■ What you should do
Below are the records; give again exactly the line with "theorem commutationReprogram : Obligations.CommutationReprogram", the line with "moves the outputs", and each line that lies between them, and nothing besides.

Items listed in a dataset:
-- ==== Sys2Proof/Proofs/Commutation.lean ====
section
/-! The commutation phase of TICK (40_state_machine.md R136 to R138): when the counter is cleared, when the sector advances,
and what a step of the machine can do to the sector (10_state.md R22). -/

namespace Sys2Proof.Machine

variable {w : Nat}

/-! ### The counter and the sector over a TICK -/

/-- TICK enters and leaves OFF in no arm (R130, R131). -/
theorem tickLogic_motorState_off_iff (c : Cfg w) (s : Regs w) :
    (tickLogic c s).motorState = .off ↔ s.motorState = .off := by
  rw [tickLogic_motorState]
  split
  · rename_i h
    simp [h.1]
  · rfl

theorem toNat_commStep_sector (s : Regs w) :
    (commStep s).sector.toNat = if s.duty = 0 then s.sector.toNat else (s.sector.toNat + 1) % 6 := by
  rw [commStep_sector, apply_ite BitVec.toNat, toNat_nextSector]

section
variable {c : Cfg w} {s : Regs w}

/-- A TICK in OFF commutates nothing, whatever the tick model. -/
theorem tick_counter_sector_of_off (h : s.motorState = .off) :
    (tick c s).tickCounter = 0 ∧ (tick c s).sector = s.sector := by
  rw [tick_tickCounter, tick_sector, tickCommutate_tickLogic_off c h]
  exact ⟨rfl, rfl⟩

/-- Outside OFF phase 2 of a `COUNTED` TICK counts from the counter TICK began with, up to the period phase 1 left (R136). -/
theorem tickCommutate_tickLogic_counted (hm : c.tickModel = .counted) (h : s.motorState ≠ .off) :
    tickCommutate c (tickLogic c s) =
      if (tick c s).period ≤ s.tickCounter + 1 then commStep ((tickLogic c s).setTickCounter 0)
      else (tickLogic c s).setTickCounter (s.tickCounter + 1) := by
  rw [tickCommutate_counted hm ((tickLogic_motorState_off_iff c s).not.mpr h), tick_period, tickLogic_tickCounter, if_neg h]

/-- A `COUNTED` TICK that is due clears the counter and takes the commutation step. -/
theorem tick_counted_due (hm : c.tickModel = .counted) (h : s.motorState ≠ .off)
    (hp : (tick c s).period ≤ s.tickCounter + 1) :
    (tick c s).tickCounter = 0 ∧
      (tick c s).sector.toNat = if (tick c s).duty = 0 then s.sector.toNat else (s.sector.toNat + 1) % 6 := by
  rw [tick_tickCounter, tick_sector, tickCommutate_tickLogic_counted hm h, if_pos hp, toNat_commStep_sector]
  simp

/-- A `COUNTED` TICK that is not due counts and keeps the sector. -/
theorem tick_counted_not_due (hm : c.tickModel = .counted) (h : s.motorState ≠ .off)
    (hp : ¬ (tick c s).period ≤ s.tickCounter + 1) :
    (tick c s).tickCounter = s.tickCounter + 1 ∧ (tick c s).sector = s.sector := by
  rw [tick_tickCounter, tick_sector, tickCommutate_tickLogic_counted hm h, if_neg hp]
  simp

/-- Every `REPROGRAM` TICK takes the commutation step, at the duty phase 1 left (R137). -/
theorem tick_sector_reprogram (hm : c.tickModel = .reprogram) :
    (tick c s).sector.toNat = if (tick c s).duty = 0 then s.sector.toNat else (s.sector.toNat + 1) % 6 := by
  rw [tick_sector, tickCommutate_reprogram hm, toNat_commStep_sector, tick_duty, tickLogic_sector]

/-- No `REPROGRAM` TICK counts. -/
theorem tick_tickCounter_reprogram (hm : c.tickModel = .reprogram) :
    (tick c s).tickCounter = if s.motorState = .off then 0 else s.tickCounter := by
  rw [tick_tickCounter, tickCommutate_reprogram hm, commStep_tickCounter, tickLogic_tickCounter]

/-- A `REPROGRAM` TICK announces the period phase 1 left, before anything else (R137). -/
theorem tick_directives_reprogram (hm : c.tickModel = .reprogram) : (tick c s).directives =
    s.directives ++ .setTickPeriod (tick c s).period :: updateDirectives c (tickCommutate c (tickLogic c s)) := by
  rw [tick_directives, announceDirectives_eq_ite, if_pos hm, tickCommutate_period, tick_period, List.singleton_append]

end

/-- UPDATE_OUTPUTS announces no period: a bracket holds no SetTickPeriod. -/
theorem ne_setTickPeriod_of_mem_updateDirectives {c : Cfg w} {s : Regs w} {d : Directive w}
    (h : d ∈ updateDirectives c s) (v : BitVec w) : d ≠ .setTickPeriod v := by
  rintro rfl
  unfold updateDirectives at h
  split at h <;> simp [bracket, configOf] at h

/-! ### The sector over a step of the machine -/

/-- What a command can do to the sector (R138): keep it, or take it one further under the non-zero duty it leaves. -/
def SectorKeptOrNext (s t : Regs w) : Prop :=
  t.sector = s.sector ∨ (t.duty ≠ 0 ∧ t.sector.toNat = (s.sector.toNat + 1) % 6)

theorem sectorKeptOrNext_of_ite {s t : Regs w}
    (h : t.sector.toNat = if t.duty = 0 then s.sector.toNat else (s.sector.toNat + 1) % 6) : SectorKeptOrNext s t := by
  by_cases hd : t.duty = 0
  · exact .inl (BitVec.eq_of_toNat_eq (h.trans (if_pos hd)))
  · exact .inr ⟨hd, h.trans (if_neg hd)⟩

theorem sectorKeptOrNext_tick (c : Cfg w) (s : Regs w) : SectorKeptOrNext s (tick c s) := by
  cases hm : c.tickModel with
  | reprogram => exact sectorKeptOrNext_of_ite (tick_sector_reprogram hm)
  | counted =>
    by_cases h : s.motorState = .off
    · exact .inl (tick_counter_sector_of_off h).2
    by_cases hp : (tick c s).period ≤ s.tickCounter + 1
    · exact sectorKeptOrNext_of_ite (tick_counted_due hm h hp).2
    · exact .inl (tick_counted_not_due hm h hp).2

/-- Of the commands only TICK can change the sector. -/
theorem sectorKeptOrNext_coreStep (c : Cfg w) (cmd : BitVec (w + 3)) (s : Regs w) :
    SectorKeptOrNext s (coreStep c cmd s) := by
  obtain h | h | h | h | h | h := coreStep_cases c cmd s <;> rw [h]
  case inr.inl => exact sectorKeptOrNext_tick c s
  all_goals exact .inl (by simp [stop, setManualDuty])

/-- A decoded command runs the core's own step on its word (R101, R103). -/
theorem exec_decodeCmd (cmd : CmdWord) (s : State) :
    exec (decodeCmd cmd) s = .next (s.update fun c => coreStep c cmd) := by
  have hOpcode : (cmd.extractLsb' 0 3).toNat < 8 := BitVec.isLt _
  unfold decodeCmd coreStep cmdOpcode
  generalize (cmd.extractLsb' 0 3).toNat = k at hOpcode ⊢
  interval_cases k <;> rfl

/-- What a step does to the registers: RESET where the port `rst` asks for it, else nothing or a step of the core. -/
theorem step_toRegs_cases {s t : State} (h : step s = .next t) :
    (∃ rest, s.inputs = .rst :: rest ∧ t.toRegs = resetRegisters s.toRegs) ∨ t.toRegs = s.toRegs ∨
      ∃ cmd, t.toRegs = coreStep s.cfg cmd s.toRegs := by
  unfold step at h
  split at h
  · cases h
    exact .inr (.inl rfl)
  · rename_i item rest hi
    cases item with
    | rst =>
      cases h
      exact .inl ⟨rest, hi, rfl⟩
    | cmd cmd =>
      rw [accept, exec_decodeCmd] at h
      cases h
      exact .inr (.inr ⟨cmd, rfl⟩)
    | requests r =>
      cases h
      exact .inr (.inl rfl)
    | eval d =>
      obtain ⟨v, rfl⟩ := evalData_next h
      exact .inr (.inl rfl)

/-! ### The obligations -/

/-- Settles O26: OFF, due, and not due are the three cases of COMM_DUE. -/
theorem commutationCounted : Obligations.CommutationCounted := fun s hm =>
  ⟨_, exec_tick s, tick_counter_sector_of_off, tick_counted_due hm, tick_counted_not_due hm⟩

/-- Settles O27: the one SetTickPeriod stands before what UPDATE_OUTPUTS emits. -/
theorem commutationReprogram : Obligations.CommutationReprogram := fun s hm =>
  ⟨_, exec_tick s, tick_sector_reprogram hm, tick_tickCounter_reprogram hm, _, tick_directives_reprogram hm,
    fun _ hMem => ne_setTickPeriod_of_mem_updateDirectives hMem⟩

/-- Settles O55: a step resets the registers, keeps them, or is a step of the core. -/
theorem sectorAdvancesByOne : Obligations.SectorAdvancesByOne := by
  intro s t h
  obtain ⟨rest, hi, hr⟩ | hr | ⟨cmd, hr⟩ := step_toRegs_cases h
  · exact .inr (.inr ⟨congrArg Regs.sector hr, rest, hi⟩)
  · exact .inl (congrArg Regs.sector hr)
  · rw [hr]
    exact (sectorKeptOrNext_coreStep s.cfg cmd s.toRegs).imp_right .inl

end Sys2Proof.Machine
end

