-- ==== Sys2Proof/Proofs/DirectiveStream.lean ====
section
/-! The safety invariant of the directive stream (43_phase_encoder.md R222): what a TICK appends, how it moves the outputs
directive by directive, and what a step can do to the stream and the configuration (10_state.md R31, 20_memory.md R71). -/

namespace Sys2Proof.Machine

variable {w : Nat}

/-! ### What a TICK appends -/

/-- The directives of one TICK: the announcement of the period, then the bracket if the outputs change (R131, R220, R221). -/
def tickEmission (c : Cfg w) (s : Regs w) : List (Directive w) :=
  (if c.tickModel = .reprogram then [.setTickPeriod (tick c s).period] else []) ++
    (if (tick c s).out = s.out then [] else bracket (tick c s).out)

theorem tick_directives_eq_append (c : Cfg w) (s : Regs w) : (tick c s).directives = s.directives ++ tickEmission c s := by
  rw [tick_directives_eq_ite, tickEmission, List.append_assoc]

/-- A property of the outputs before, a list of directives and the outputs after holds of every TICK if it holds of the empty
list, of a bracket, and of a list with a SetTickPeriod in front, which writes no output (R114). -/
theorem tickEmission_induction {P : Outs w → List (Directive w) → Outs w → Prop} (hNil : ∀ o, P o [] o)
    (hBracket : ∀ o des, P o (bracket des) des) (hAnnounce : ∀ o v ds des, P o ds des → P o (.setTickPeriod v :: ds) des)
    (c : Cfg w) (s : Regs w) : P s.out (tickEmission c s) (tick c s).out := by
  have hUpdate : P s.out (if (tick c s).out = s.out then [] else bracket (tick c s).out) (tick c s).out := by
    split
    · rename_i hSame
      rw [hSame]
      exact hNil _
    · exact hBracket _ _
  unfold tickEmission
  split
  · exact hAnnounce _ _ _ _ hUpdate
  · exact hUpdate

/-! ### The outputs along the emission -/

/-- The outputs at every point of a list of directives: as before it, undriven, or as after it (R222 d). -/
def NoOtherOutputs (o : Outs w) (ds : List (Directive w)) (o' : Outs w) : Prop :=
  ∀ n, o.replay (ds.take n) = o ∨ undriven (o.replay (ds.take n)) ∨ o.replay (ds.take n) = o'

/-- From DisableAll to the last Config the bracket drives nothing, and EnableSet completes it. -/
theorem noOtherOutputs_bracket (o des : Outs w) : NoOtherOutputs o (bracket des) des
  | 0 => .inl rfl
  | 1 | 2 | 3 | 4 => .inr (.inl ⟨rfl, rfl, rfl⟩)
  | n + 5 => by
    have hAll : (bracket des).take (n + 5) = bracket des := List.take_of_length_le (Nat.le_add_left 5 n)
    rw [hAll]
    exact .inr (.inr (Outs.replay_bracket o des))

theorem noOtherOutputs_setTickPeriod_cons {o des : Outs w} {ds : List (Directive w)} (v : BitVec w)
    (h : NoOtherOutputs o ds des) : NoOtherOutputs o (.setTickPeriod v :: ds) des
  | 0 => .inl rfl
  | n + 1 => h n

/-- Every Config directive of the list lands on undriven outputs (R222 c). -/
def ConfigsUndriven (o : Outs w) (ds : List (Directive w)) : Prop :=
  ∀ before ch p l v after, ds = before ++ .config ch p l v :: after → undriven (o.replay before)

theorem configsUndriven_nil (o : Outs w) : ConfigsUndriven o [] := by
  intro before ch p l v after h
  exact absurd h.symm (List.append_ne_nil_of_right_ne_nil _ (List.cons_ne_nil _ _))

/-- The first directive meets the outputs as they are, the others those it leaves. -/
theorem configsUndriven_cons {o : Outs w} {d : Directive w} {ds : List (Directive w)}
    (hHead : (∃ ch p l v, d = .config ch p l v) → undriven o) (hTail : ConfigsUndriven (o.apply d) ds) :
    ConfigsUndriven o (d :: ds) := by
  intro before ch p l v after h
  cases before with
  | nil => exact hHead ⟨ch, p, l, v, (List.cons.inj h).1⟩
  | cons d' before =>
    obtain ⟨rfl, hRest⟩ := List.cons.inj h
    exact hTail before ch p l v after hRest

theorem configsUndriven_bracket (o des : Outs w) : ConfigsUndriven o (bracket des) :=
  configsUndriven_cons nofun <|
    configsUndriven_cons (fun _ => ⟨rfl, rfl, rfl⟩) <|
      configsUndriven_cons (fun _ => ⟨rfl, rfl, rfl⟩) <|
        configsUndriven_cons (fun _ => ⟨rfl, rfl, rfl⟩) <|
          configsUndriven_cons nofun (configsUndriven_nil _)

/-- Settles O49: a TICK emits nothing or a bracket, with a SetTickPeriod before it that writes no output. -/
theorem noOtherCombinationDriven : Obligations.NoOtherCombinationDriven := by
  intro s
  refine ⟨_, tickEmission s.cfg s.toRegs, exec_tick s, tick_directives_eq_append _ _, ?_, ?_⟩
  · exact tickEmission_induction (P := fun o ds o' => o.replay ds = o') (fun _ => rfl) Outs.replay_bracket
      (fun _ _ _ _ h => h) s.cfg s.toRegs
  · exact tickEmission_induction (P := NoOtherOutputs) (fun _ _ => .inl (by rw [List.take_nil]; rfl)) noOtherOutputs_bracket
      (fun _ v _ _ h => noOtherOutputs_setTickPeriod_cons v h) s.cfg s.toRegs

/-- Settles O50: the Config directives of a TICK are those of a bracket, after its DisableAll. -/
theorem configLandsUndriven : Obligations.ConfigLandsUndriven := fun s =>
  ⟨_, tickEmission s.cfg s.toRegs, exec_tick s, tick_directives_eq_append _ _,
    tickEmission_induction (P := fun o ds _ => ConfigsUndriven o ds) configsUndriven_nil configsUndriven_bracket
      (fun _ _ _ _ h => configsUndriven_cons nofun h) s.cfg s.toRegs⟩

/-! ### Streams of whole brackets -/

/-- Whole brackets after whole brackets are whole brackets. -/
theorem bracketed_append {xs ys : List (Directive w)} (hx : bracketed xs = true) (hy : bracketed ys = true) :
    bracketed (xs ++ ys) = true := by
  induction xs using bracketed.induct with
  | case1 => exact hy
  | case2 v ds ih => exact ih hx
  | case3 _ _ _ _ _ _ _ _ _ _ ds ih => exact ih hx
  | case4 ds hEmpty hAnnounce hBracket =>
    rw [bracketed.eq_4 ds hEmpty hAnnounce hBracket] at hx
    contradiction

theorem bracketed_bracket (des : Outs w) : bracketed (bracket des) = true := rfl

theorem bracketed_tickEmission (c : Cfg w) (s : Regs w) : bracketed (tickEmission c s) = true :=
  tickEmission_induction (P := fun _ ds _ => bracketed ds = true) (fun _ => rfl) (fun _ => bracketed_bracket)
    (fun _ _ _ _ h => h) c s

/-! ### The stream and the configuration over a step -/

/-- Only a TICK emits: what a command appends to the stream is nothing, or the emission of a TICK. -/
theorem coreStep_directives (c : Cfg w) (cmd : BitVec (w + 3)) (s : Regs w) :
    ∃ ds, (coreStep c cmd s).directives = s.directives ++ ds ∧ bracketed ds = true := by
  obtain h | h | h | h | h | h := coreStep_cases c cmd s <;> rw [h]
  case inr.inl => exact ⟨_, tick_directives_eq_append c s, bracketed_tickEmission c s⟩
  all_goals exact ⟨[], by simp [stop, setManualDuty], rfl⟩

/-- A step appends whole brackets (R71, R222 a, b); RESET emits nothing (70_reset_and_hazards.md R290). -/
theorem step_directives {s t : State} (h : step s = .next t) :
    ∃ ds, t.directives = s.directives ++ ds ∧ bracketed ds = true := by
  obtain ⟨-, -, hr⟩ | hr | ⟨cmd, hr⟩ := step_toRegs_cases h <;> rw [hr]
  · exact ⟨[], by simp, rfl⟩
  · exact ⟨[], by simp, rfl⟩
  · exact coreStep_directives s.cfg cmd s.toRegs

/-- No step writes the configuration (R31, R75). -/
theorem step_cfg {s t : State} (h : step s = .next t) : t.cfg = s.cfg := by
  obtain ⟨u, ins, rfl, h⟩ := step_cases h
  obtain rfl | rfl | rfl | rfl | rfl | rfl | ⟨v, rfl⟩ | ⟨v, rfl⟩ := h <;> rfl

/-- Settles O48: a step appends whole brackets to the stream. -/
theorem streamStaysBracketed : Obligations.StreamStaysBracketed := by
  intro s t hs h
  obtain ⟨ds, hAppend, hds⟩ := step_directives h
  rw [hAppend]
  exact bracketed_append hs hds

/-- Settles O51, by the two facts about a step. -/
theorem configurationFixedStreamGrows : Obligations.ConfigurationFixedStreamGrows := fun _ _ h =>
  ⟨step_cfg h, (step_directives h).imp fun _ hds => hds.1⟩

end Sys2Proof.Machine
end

■ Response to the exercise
theorem commutationReprogram : Obligations.CommutationReprogram := fun s hm =>
  ⟨_, exec_tick s, tick_sector_reprogram hm, tick_tickCounter_reprogram hm, _, tick_directives_reprogram hm,
    fun _ hMem => ne_setTickPeriod_of_mem_updateDirectives hMem⟩

/-- Settles O55: a step resets the registers, keeps them, or is a step of the core. -/
theorem sectorAdvancesByOne : Obligations.SectorAdvancesByOne := by
  intro s t h
  obtain ⟨rest, hi, hr⟩ | hr | ⟨cmd, hr⟩ := step_toRegs_cases h
  · exact .inr (.inr ⟨congrArg Regs.sector hr, rest, hi⟩)
  · exact .inl (congrArg Regs.sector hr)
  · rw [hr]
    exact (sectorKeptOrNext_coreStep s.cfg cmd s.toRegs).imp_right .inl

end Sys2Proof.Machine
end

-- ==== Sys2Proof/Proofs/DirectiveStream.lean ====
section
/-! The safety invariant of the directive stream (43_phase_encoder.md R222): what a TICK appends, how it moves the outputs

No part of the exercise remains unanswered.